Мама всегда мягкая, как вода. Но физика и сила воды в том, что она несжимаема. Так и моя мама – несжимаема! Она крайне редко включала свои волевые характеристики, но если уж была необходимость, то становилась кристаллом, тверже алмаза. Она всегда надеялась исключительно на свои ощущения. Когда была беременна мной, врачи в один голос говорили ей: эта беременность вас разрушит, вы умрете. У мамы с войны была сильнейшая аритмия и порок сердца после перенесенной в 11 лет тяжелейшей ангины. Она шла на реку за водой и провалилась в полынью. Был декабрь – и мороз под тридцать. Ангина была ужасная, лекарств не было, и как результат – сердце дало сбой. Врачи тоже люди и имеют право на ошибку, но моя мама не ошибалась. Она сказала: ну умру, так умру. Пришло время моего появления на свет. Я родился очень крупным – 4650 граммов, доктор Куклин шлепнул меня по толстой белой попе, я закричал, а мама сказала:
– Ну вот я и не умерла.
Я появился – и маме стало лучше. Она и сейчас говорит: «Когда ты приезжаешь, я совершенно не болею».
24
Мне явно не хватало школьных знаний, но я решил не продолжать учебу в школе, а после 8-го класса подал документы в медицинское училище. У меня тогда уже был кое-какой авторитет, поэтому вслед за мной еще восемь мальчиков и одна девочка – та, что в первом классе сдала меня учительнице за чтение книги на уроке, подали документы на фельдшерское отделение. Было несколько причин, определивших мой выбор. Во-первых, медицина всегда была мне интересна как стык огромного количества наук. Во-вторых, медучилище было самым близким к дому учебным заведением. И, в-третьих, там много девчонок! Именно так, чего уж тут скрывать.

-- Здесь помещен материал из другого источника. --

/-! ### raiseHold -/

@[simp] theorem Core.raiseHold_regs (c : Core) (v : Nat) : (c.raiseHold v).regs = c.regs := (rfl)
@[simp] theorem Core.raiseHold_bootRegs (c : Core) (v : Nat) : (c.raiseHold v).bootRegs = c.bootRegs := (rfl)
@[simp] theorem Core.raiseHold_now (c : Core) (v : Nat) : (c.raiseHold v).now = c.now := (rfl)
@[simp] theorem Core.raiseHold_ticks (c : Core) (v : Nat) : (c.raiseHold v).ticks = c.ticks := (rfl)
@[simp] theorem Core.raiseHold_fresh (c : Core) (v : Nat) : (c.raiseHold v).fresh = c.fresh := (rfl)
@[simp] theorem Core.raiseHold_events (c : Core) (v : Nat) : (c.raiseHold v).events = c.events := (rfl)
@[simp] theorem Core.raiseHold_escSafe (c : Core) (v : Nat) : (c.raiseHold v).escSafe = c.escSafe := (rfl)
@[simp] theorem Core.raiseHold_tickW (c : Core) (v : Nat) : (c.raiseHold v).tickW = c.tickW := (rfl)
@[simp] theorem Core.raiseHold_slackW (c : Core) (v : Nat) : (c.raiseHold v).slackW = c.slackW := (rfl)
@[simp] theorem Core.raiseHold_psets (c : Core) (v : Nat) : (c.raiseHold v).psets = c.psets := (rfl)
@[simp] theorem Core.raiseHold_charts (c : Core) (v : Nat) : (c.raiseHold v).charts = c.charts := (rfl)
@[simp] theorem Core.raiseHold_pilot (c : Core) (v : Nat) : (c.raiseHold v).pilot = c.pilot := (rfl)
@[simp] theorem Core.raiseHold_ports (c : Core) (v : Nat) : (c.raiseHold v).ports = c.ports := (rfl)
@[simp] theorem Core.raiseHold_seq (c : Core) (v : Nat) : (c.raiseHold v).seq = c.seq := (rfl)
@[simp] theorem Core.raiseHold_layer (c : Core) (v : Nat) : (c.raiseHold v).layer = c.layer := (rfl)
@[simp] theorem Core.raiseHold_bwk (c : Core) (v : Nat) : (c.raiseHold v).bwk = c.bwk := (rfl)
@[simp] theorem Core.raiseHold_losses (c : Core) (v : Nat) : (c.raiseHold v).losses = c.losses := (rfl)
@[simp] theorem Core.raiseHold_surgeOrder (c : Core) (v : Nat) : (c.raiseHold v).surgeOrder = c.surgeOrder := (rfl)
@[simp] theorem Core.raiseHold_resWrite (c : Core) (v : Nat) : (c.raiseHold v).resWrite = c.resWrite := (rfl)
@[simp] theorem Core.raiseHold_log (c : Core) (v : Nat) : (c.raiseHold v).log = c.log := (rfl)
@[simp] theorem Core.raiseHold_twin (c : Core) (v : Nat) : (c.raiseHold v).twin = c.twin := (rfl)
@[simp] theorem Core.raiseHold_casc (c : Core) (v : Nat) : (c.raiseHold v).casc = c.casc := (rfl)
@[simp] theorem Core.raiseHold_drc (c : Core) (v : Nat) : (c.raiseHold v).drc = c.drc := (rfl)
@[simp] theorem Core.raiseHold_img (c : Core) (v : Nat) : (c.raiseHold v).img = c.img := (rfl)
@[simp] theorem Core.raiseHold_lum (c : Core) (v : Nat) : (c.raiseHold v).lum = c.lum := (rfl)
@[simp] theorem Core.raiseHold_mot (c : Core) (v : Nat) : (c.raiseHold v).mot = c.mot := (rfl)
@[simp] theorem Core.raiseHold_tim (c : Core) (v : Nat) : (c.raiseHold v).tim = c.tim := (rfl)
@[simp] theorem Core.raiseHold_hbr (c : Core) (v : Nat) : (c.raiseHold v).hbr = c.hbr := (rfl)
@[simp] theorem Core.raiseHold_rst (c : Core) (v : Nat) : (c.raiseHold v).rst = c.rst := (rfl)
@[simp] theorem Core.raiseHold_bst (c : Core) (v : Nat) : (c.raiseHold v).bst = c.bst := (rfl)
@[simp] theorem Core.raiseHold_pcie (c : Core) (v : Nat) : (c.raiseHold v).pcie = c.pcie := (rfl)
@[simp] theorem Core.raiseHold_planeDue (c : Core) (v : Nat) : (c.raiseHold v).planeDue = c.planeDue := (rfl)
@[simp] theorem Core.raiseHold_out (c : Core) (v : Nat) : (c.raiseHold v).out = c.out := (rfl)
@[simp] theorem Core.raiseHold_wq (c : Core) (v : Nat) : (c.raiseHold v).wq = c.wq := (rfl)
@[simp] theorem Core.rd_raiseHold (c : Core) (v : Nat) (g : Field) (j : Nat) : (c.raiseHold v).rd g j = c.rd g j := (rfl)

/-! ### raiseSafe -/

@[simp] theorem Core.raiseSafe_regs (c : Core) (v : Nat) : (c.raiseSafe v).regs = c.regs := (rfl)
@[simp] theorem Core.raiseSafe_bootRegs (c : Core) (v : Nat) : (c.raiseSafe v).bootRegs = c.bootRegs := (rfl)
@[simp] theorem Core.raiseSafe_now (c : Core) (v : Nat) : (c.raiseSafe v).now = c.now := (rfl)
@[simp] theorem Core.raiseSafe_ticks (c : Core) (v : Nat) : (c.raiseSafe v).ticks = c.ticks := (rfl)
@[simp] theorem Core.raiseSafe_fresh (c : Core) (v : Nat) : (c.raiseSafe v).fresh = c.fresh := (rfl)
@[simp] theorem Core.raiseSafe_events (c : Core) (v : Nat) : (c.raiseSafe v).events = c.events := (rfl)
@[simp] theorem Core.raiseSafe_escHold (c : Core) (v : Nat) : (c.raiseSafe v).escHold = c.escHold := (rfl)
@[simp] theorem Core.raiseSafe_tickW (c : Core) (v : Nat) : (c.raiseSafe v).tickW = c.tickW := (rfl)
@[simp] theorem Core.raiseSafe_slackW (c : Core) (v : Nat) : (c.raiseSafe v).slackW = c.slackW := (rfl)
@[simp] theorem Core.raiseSafe_psets (c : Core) (v : Nat) : (c.raiseSafe v).psets = c.psets := (rfl)
@[simp] theorem Core.raiseSafe_charts (c : Core) (v : Nat) : (c.raiseSafe v).charts = c.charts := (rfl)
@[simp] theorem Core.raiseSafe_pilot (c : Core) (v : Nat) : (c.raiseSafe v).pilot = c.pilot := (rfl)
@[simp] theorem Core.raiseSafe_ports (c : Core) (v : Nat) : (c.raiseSafe v).ports = c.ports := (rfl)
@[simp] theorem Core.raiseSafe_seq (c : Core) (v : Nat) : (c.raiseSafe v).seq = c.seq := (rfl)
@[simp] theorem Core.raiseSafe_layer (c : Core) (v : Nat) : (c.raiseSafe v).layer = c.layer := (rfl)
@[simp] theorem Core.raiseSafe_bwk (c : Core) (v : Nat) : (c.raiseSafe v).bwk = c.bwk := (rfl)
@[simp] theorem Core.raiseSafe_losses (c : Core) (v : Nat) : (c.raiseSafe v).losses = c.losses := (rfl)
@[simp] theorem Core.raiseSafe_surgeOrder (c : Core) (v : Nat) : (c.raiseSafe v).surgeOrder = c.surgeOrder := (rfl)
@[simp] theorem Core.raiseSafe_resWrite (c : Core) (v : Nat) : (c.raiseSafe v).resWrite = c.resWrite := (rfl)
@[simp] theorem Core.raiseSafe_log (c : Core) (v : Nat) : (c.raiseSafe v).log = c.log := (rfl)
@[simp] theorem Core.raiseSafe_twin (c : Core) (v : Nat) : (c.raiseSafe v).twin = c.twin := (rfl)
@[simp] theorem Core.raiseSafe_casc (c : Core) (v : Nat) : (c.raiseSafe v).casc = c.casc := (rfl)
@[simp] theorem Core.raiseSafe_drc (c : Core) (v : Nat) : (c.raiseSafe v).drc = c.drc := (rfl)
@[simp] theorem Core.raiseSafe_img (c : Core) (v : Nat) : (c.raiseSafe v).img = c.img := (rfl)
@[simp] theorem Core.raiseSafe_lum (c : Core) (v : Nat) : (c.raiseSafe v).lum = c.lum := (rfl)
@[simp] theorem Core.raiseSafe_mot (c : Core) (v : Nat) : (c.raiseSafe v).mot = c.mot := (rfl)
@[simp] theorem Core.raiseSafe_tim (c : Core) (v : Nat) : (c.raiseSafe v).tim = c.tim := (rfl)
@[simp] theorem Core.raiseSafe_hbr (c : Core) (v : Nat) : (c.raiseSafe v).hbr = c.hbr := (rfl)
@[simp] theorem Core.raiseSafe_rst (c : Core) (v : Nat) : (c.raiseSafe v).rst = c.rst := (rfl)
@[simp] theorem Core.raiseSafe_bst (c : Core) (v : Nat) : (c.raiseSafe v).bst = c.bst := (rfl)
@[simp] theorem Core.raiseSafe_pcie (c : Core) (v : Nat) : (c.raiseSafe v).pcie = c.pcie := (rfl)
@[simp] theorem Core.raiseSafe_planeDue (c : Core) (v : Nat) : (c.raiseSafe v).planeDue = c.planeDue := (rfl)
@[simp] theorem Core.raiseSafe_out (c : Core) (v : Nat) : (c.raiseSafe v).out = c.out := (rfl)
@[simp] theorem Core.raiseSafe_wq (c : Core) (v : Nat) : (c.raiseSafe v).wq = c.wq := (rfl)
@[simp] theorem Core.rd_raiseSafe (c : Core) (v : Nat) (g : Field) (j : Nat) : (c.raiseSafe v).rd g j = c.rd g j := (rfl)

/-! ### setCh -/

@[simp] theorem Core.setCh_regs (c : Core) (i : Nat) (x : SeqCh) : (c.setCh i x).regs = c.regs := (rfl)
@[simp] theorem Core.setCh_bootRegs (c : Core) (i : Nat) (x : SeqCh) : (c.setCh i x).bootRegs = c.bootRegs := (rfl)
@[simp] theorem Core.setCh_now (c : Core) (i : Nat) (x : SeqCh) : (c.setCh i x).now = c.now := (rfl)
@[simp] theorem Core.setCh_ticks (c : Core) (i : Nat) (x : SeqCh) : (c.setCh i x).ticks = c.ticks := (rfl)
@[simp] theorem Core.setCh_fresh (c : Core) (i : Nat) (x : SeqCh) : (c.setCh i x).fresh = c.fresh := (rfl)
@[simp] theorem Core.setCh_events (c : Core) (i : Nat) (x : SeqCh) : (c.setCh i x).events = c.events := (rfl)
@[simp] theorem Core.setCh_escHold (c : Core) (i : Nat) (x : SeqCh) : (c.setCh i x).escHold = c.escHold := (rfl)
@[simp] theorem Core.setCh_escSafe (c : Core) (i : Nat) (x : SeqCh) : (c.setCh i x).escSafe = c.escSafe := (rfl)
@[simp] theorem Core.setCh_tickW (c : Core) (i : Nat) (x : SeqCh) : (c.setCh i x).tickW = c.tickW := (rfl)
@[simp] theorem Core.setCh_slackW (c : Core) (i : Nat) (x : SeqCh) : (c.setCh i x).slackW = c.slackW := (rfl)
@[simp] theorem Core.setCh_psets (c : Core) (i : Nat) (x : SeqCh) : (c.setCh i x).psets = c.psets := (rfl)
@[simp] theorem Core.setCh_charts (c : Core) (i : Nat) (x : SeqCh) : (c.setCh i x).charts = c.charts := (rfl)
@[simp] theorem Core.setCh_pilot (c : Core) (i : Nat) (x : SeqCh) : (c.setCh i x).pilot = c.pilot := (rfl)
@[simp] theorem Core.setCh_ports (c : Core) (i : Nat) (x : SeqCh) : (c.setCh i x).ports = c.ports := (rfl)
@[simp] theorem Core.setCh_layer (c : Core) (i : Nat) (x : SeqCh) : (c.setCh i x).layer = c.layer := (rfl)
@[simp] theorem Core.setCh_bwk (c : Core) (i : Nat) (x : SeqCh) : (c.setCh i x).bwk = c.bwk := (rfl)
@[simp] theorem Core.setCh_losses (c : Core) (i : Nat) (x : SeqCh) : (c.setCh i x).losses = c.losses := (rfl)
@[simp] theorem Core.setCh_surgeOrder (c : Core) (i : Nat) (x : SeqCh) : (c.setCh i x).surgeOrder = c.surgeOrder := (rfl)
@[simp] theorem Core.setCh_resWrite (c : Core) (i : Nat) (x : SeqCh) : (c.setCh i x).resWrite = c.resWrite := (rfl)
@[simp] theorem Core.setCh_log (c : Core) (i : Nat) (x : SeqCh) : (c.setCh i x).log = c.log := (rfl)
@[simp] theorem Core.setCh_twin (c : Core) (i : Nat) (x : SeqCh) : (c.setCh i x).twin = c.twin := (rfl)
@[simp] theorem Core.setCh_casc (c : Core) (i : Nat) (x : SeqCh) : (c.setCh i x).casc = c.casc := (rfl)
@[simp] theorem Core.setCh_drc (c : Core) (i : Nat) (x : SeqCh) : (c.setCh i x).drc = c.drc := (rfl)
@[simp] theorem Core.setCh_img (c : Core) (i : Nat) (x : SeqCh) : (c.setCh i x).img = c.img := (rfl)
@[simp] theorem Core.setCh_lum (c : Core) (i : Nat) (x : SeqCh) : (c.setCh i x).lum = c.lum := (rfl)
@[simp] theorem Core.setCh_mot (c : Core) (i : Nat) (x : SeqCh) : (c.setCh i x).mot = c.mot := (rfl)
@[simp] theorem Core.setCh_tim (c : Core) (i : Nat) (x : SeqCh) : (c.setCh i x).tim = c.tim := (rfl)
@[simp] theorem Core.setCh_hbr (c : Core) (i : Nat) (x : SeqCh) : (c.setCh i x).hbr = c.hbr := (rfl)
@[simp] theorem Core.setCh_rst (c : Core) (i : Nat) (x : SeqCh) : (c.setCh i x).rst = c.rst := (rfl)
@[simp] theorem Core.setCh_bst (c : Core) (i : Nat) (x : SeqCh) : (c.setCh i x).bst = c.bst := (rfl)
@[simp] theorem Core.setCh_pcie (c : Core) (i : Nat) (x : SeqCh) : (c.setCh i x).pcie = c.pcie := (rfl)
@[simp] theorem Core.setCh_planeDue (c : Core) (i : Nat) (x : SeqCh) : (c.setCh i x).planeDue = c.planeDue := (rfl)
@[simp] theorem Core.setCh_out (c : Core) (i : Nat) (x : SeqCh) : (c.setCh i x).out = c.out := (rfl)
@[simp] theorem Core.setCh_wq (c : Core) (i : Nat) (x : SeqCh) : (c.setCh i x).wq = c.wq := (rfl)
@[simp] theorem Core.rd_setCh (c : Core) (i : Nat) (x : SeqCh) (g : Field) (j : Nat) : (c.setCh i x).rd g j = c.rd g j := (rfl)

/-! ### setPort -/

@[simp] theorem Core.setPort_regs (c : Core) (p : Nat) (x : Port) : (c.setPort p x).regs = c.regs := (rfl)
@[simp] theorem Core.setPort_bootRegs (c : Core) (p : Nat) (x : Port) : (c.setPort p x).bootRegs = c.bootRegs := (rfl)
@[simp] theorem Core.setPort_now (c : Core) (p : Nat) (x : Port) : (c.setPort p x).now = c.now := (rfl)
@[simp] theorem Core.setPort_ticks (c : Core) (p : Nat) (x : Port) : (c.setPort p x).ticks = c.ticks := (rfl)
@[simp] theorem Core.setPort_fresh (c : Core) (p : Nat) (x : Port) : (c.setPort p x).fresh = c.fresh := (rfl)
@[simp] theorem Core.setPort_events (c : Core) (p : Nat) (x : Port) : (c.setPort p x).events = c.events := (rfl)
@[simp] theorem Core.setPort_escHold (c : Core) (p : Nat) (x : Port) : (c.setPort p x).escHold = c.escHold := (rfl)
@[simp] theorem Core.setPort_escSafe (c : Core) (p : Nat) (x : Port) : (c.setPort p x).escSafe = c.escSafe := (rfl)
@[simp] theorem Core.setPort_tickW (c : Core) (p : Nat) (x : Port) : (c.setPort p x).tickW = c.tickW := (rfl)
@[simp] theorem Core.setPort_slackW (c : Core) (p : Nat) (x : Port) : (c.setPort p x).slackW = c.slackW := (rfl)
@[simp] theorem Core.setPort_psets (c : Core) (p : Nat) (x : Port) : (c.setPort p x).psets = c.psets := (rfl)
@[simp] theorem Core.setPort_charts (c : Core) (p : Nat) (x : Port) : (c.setPort p x).charts = c.charts := (rfl)
@[simp] theorem Core.setPort_pilot (c : Core) (p : Nat) (x : Port) : (c.setPort p x).pilot = c.pilot := (rfl)
@[simp] theorem Core.setPort_seq (c : Core) (p : Nat) (x : Port) : (c.setPort p x).seq = c.seq := (rfl)
@[simp] theorem Core.setPort_layer (c : Core) (p : Nat) (x : Port) : (c.setPort p x).layer = c.layer := (rfl)
@[simp] theorem Core.setPort_bwk (c : Core) (p : Nat) (x : Port) : (c.setPort p x).bwk = c.bwk := (rfl)
@[simp] theorem Core.setPort_losses (c : Core) (p : Nat) (x : Port) : (c.setPort p x).losses = c.losses := (rfl)
@[simp] theorem Core.setPort_surgeOrder (c : Core) (p : Nat) (x : Port) : (c.setPort p x).surgeOrder = c.surgeOrder := (rfl)
@[simp] theorem Core.setPort_resWrite (c : Core) (p : Nat) (x : Port) : (c.setPort p x).resWrite = c.resWrite := (rfl)
@[simp] theorem Core.setPort_log (c : Core) (p : Nat) (x : Port) : (c.setPort p x).log = c.log := (rfl)
@[simp] theorem Core.setPort_twin (c : Core) (p : Nat) (x : Port) : (c.setPort p x).twin = c.twin := (rfl)
@[simp] theorem Core.setPort_casc (c : Core) (p : Nat) (x : Port) : (c.setPort p x).casc = c.casc := (rfl)
@[simp] theorem Core.setPort_drc (c : Core) (p : Nat) (x : Port) : (c.setPort p x).drc = c.drc := (rfl)
@[simp] theorem Core.setPort_img (c : Core) (p : Nat) (x : Port) : (c.setPort p x).img = c.img := (rfl)
@[simp] theorem Core.setPort_lum (c : Core) (p : Nat) (x : Port) : (c.setPort p x).lum = c.lum := (rfl)
@[simp] theorem Core.setPort_mot (c : Core) (p : Nat) (x : Port) : (c.setPort p x).mot = c.mot := (rfl)
@[simp] theorem Core.setPort_tim (c : Core) (p : Nat) (x : Port) : (c.setPort p x).tim = c.tim := (rfl)
@[simp] theorem Core.setPort_hbr (c : Core) (p : Nat) (x : Port) : (c.setPort p x).hbr = c.hbr := (rfl)
@[simp] theorem Core.setPort_rst (c : Core) (p : Nat) (x : Port) : (c.setPort p x).rst = c.rst := (rfl)
@[simp] theorem Core.setPort_bst (c : Core) (p : Nat) (x : Port) : (c.setPort p x).bst = c.bst := (rfl)
@[simp] theorem Core.setPort_pcie (c : Core) (p : Nat) (x : Port) : (c.setPort p x).pcie = c.pcie := (rfl)
@[simp] theorem Core.setPort_planeDue (c : Core) (p : Nat) (x : Port) : (c.setPort p x).planeDue = c.planeDue := (rfl)
@[simp] theorem Core.setPort_out (c : Core) (p : Nat) (x : Port) : (c.setPort p x).out = c.out := (rfl)
@[simp] theorem Core.setPort_wq (c : Core) (p : Nat) (x : Port) : (c.setPort p x).wq = c.wq := (rfl)
@[simp] theorem Core.rd_setPort (c : Core) (p : Nat) (x : Port) (g : Field) (j : Nat) : (c.setPort p x).rd g j = c.rd g j := (rfl)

1 сентября 1975 года меня выгнали с лекции по анатомии за отвратительное поведение. Девчонок было действительно много, и я много хохмил. Преподаватель анатомии попросила меня выйти из аудитории и повеселиться на свежем воздухе. Настроение было прекрасное, и мысль о том, что все начинается как-то не так, особо меня не занимала. Я пришел домой, и мама спросила, почему утром я пошел из дома в противоположную сторону, ведь школа находится совсем не там. «Мама, я уже не учусь в школе, я учусь в медучилище». Мама удивилась, но мой выбор одобрила. Папа тоже поддержал мое решение. Учеба в медучилище была для меня компенсацией потери времени в школе. Я учился! Там я действительно учился, и все дилетантские знания, почерпнутые в журналах, получили продолжение на весьма серьезном уровне. Мне было страшно интересно изучать процессы, происходящие в человеческом организме. Я зубрил анатомию, латынь, физиологию и мой любимый предмет – психиатрию. Когда-то в детстве мне попалась книга. Она назвалась просто: «Гипноз». Это явление захватило меня целиком и полностью. Именно из этой книги я узнал о Мессинге. Мне очень хотелось понять и применить эти знания – и я учился!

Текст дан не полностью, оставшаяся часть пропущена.